The planetary system conceived by Levi contains a mixture of technical considerations with others of a metaphysical character. He postulates the existence of forty–eight spheres, some concentric with the earth and others not. The movement is transmitted from the innermost sphere to the outermost by means of an intermediate nonresistant fluid. The stars are affixed to the last sphere of their own system, and each sphere or system of spheres is moved by an immaterial intelligence. The number of spirits that move the heavens is, then, forty–eight or eight. Within this general framework, Levi investigated particularly the sun and the moon. His lunar model eliminated the use of epicycles; its results were practically equivalent to those of Ptolemy’s model at syzygy and quadrature (where Levi believed them to be adequate enough) but an entirely new correction was introduced by him at the octants (where Ptolemaic theory could not be accepted because of systematic discrepancies with observation): there is no evidence to suggest a relationship between Levi and Tycho Brahe concerning the latter’s discovery of variation (an inequality that reaches its maximum at octant). It is also clear that Levi’s model represented the two first lunar inequalities better than Ptolemy’s model did. Finally he eliminated practically all the variations in lunar distance from the earth, for which he rightly criticized Ptolemy’s model.

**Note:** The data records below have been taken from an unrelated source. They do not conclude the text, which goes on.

@[simp] theorem startPos_requests (x y : Int) (s : State) : (startPos x y s).requests = s.requests := rfl

@[simp] theorem startPos_xferBuf (x y : Int) (s : State) : (startPos x y s).xferBuf = s.xferBuf := rfl

@[simp] theorem startPos_xferCalls (x y : Int) (s : State) : (startPos x y s).xferCalls = s.xferCalls := rfl

@[simp] theorem startPos_openCalls (x y : Int) (s : State) : (startPos x y s).openCalls = s.openCalls := rfl

@[simp] theorem startPos_cwTrace (x y : Int) (s : State) : (startPos x y s).cwTrace = s.cwTrace := rfl

@[simp] theorem startPos_xferTrace (x y : Int) (s : State) : (startPos x y s).xferTrace = s.xferTrace := rfl

@[simp] theorem startPos_plotTrace (x y : Int) (s : State) : (startPos x y s).plotTrace = s.plotTrace := rfl

@[simp] theorem startPos_gpioTrace (x y : Int) (s : State) : (startPos x y s).gpioTrace = s.gpioTrace := rfl

@[simp] theorem startPos_respTrace (x y : Int) (s : State) : (startPos x y s).respTrace = s.respTrace := rfl

@[simp] theorem startPos_sink (x y : Int) (s : State) : (startPos x y s).sink = s.sink := rfl

@[simp] theorem startPos_strays (x y : Int) (s : State) : (startPos x y s).strays = s.strays := rfl

/-! ### advanceCursor -/

@[simp] theorem advanceCursor_pack (adv n : Nat) (s : State) : (advanceCursor adv n s).pack = s.pack := rfl

@[simp] theorem advanceCursor_asm (adv n : Nat) (s : State) : (advanceCursor adv n s).asm = s.asm := rfl

@[simp] theorem advanceCursor_win (adv n : Nat) (s : State) : (advanceCursor adv n s).win = s.win := rfl

@[simp] theorem advanceCursor_dev (adv n : Nat) (s : State) : (advanceCursor adv n s).dev = s.dev := rfl

@[simp] theorem advanceCursor_fg (adv n : Nat) (s : State) : (advanceCursor adv n s).fg = s.fg := rfl

@[simp] theorem advanceCursor_bg (adv n : Nat) (s : State) : (advanceCursor adv n s).bg = s.bg := rfl

@[simp] theorem advanceCursor_ready (adv n : Nat) (s : State) : (advanceCursor adv n s).ready = s.ready := rfl

@[simp] theorem advanceCursor_line (adv n : Nat) (s : State) : (advanceCursor adv n s).line = s.line := rfl

@[simp] theorem advanceCursor_circle (adv n : Nat) (s : State) : (advanceCursor adv n s).circle = s.circle := rfl

@[simp] theorem advanceCursor_text (adv n : Nat) (s : State) : (advanceCursor adv n s).text = { s.text with tx := s.text.tx + adv, si := s.text.si + n } := rfl

@[simp] theorem advanceCursor_board (adv n : Nat) (s : State) : (advanceCursor adv n s).board = s.board := rfl

@[simp] theorem advanceCursor_policy (adv n : Nat) (s : State) : (advanceCursor adv n s).policy = s.policy := rfl

@[simp] theorem advanceCursor_requests (adv n : Nat) (s : State) : (advanceCursor adv n s).requests = s.requests := rfl

@[simp] theorem advanceCursor_xferBuf (adv n : Nat) (s : State) : (advanceCursor adv n s).xferBuf = s.xferBuf := rfl

@[simp] theorem advanceCursor_xferCalls (adv n : Nat) (s : State) : (advanceCursor adv n s).xferCalls = s.xferCalls := rfl

@[simp] theorem advanceCursor_openCalls (adv n : Nat) (s : State) : (advanceCursor adv n s).openCalls = s.openCalls := rfl

@[simp] theorem advanceCursor_cwTrace (adv n : Nat) (s : State) : (advanceCursor adv n s).cwTrace = s.cwTrace := rfl

@[simp] theorem advanceCursor_xferTrace (adv n : Nat) (s : State) : (advanceCursor adv n s).xferTrace = s.xferTrace := rfl

@[simp] theorem advanceCursor_plotTrace (adv n : Nat) (s : State) : (advanceCursor adv n s).plotTrace = s.plotTrace := rfl

@[simp] theorem advanceCursor_gpioTrace (adv n : Nat) (s : State) : (advanceCursor adv n s).gpioTrace = s.gpioTrace := rfl

@[simp] theorem advanceCursor_respTrace (adv n : Nat) (s : State) : (advanceCursor adv n s).respTrace = s.respTrace := rfl

@[simp] theorem advanceCursor_sink (adv n : Nat) (s : State) : (advanceCursor adv n s).sink = s.sink := rfl

@[simp] theorem advanceCursor_strays (adv n : Nat) (s : State) : (advanceCursor adv n s).strays = s.strays := rfl

/-! ### carriageReturn -/

@[simp] theorem carriageReturn_pack (size : Nat) (s : State) : (carriageReturn size s).pack = s.pack := rfl

@[simp] theorem carriageReturn_asm (size : Nat) (s : State) : (carriageReturn size s).asm = s.asm := rfl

The movements of the planets were less extensively dealt with (chapters 103-135). Levi carefully studied the controversial question concerning the places of Venus and Mercury with respect to the sun (chapters 129-135) without arriving at any definitive conclusion. Finally, one of his greatest contributions to medieval astronomy was his extraordinary enlargement of the Ptolemaic universe—for example, the maximum distance of Venus (Ptolemy, 1,079 earth radii; Levi, 8,971,112 earth radii); the distance of the fixed stars from the center of the earth (Ptolemy, 20,000 earth radii; Levi, 159 × 1012 + 6,515 × 108 + 1,338 × 104 + 944 earth radii); and the diameter of first–magnitude stars (Ptolemy, 4.5 + 1/20 earth radii; Levi, more than 328 × 108 earth radii).
A few astrological treatises of Levi have been preserved, including a prediction addressed to Pope Benedict XII in 1339 and his Prognosticon de conjunctione Saturni et Jovis (et Martis) a.D. 1345, left unfinished at his death (the Latin translation by Peter of Alexandria and Solomon ben Gerson, Levi’s brother, is extant). This conjunction of the three superior planets was also the subject of predictions by John of Murs and Firminus de Bellavalle (Firmin de Beauval). At the outbreak of the black plague of 1348 the conjunction was believed, retrospectively, to be the celestial cause that had corrupted the air.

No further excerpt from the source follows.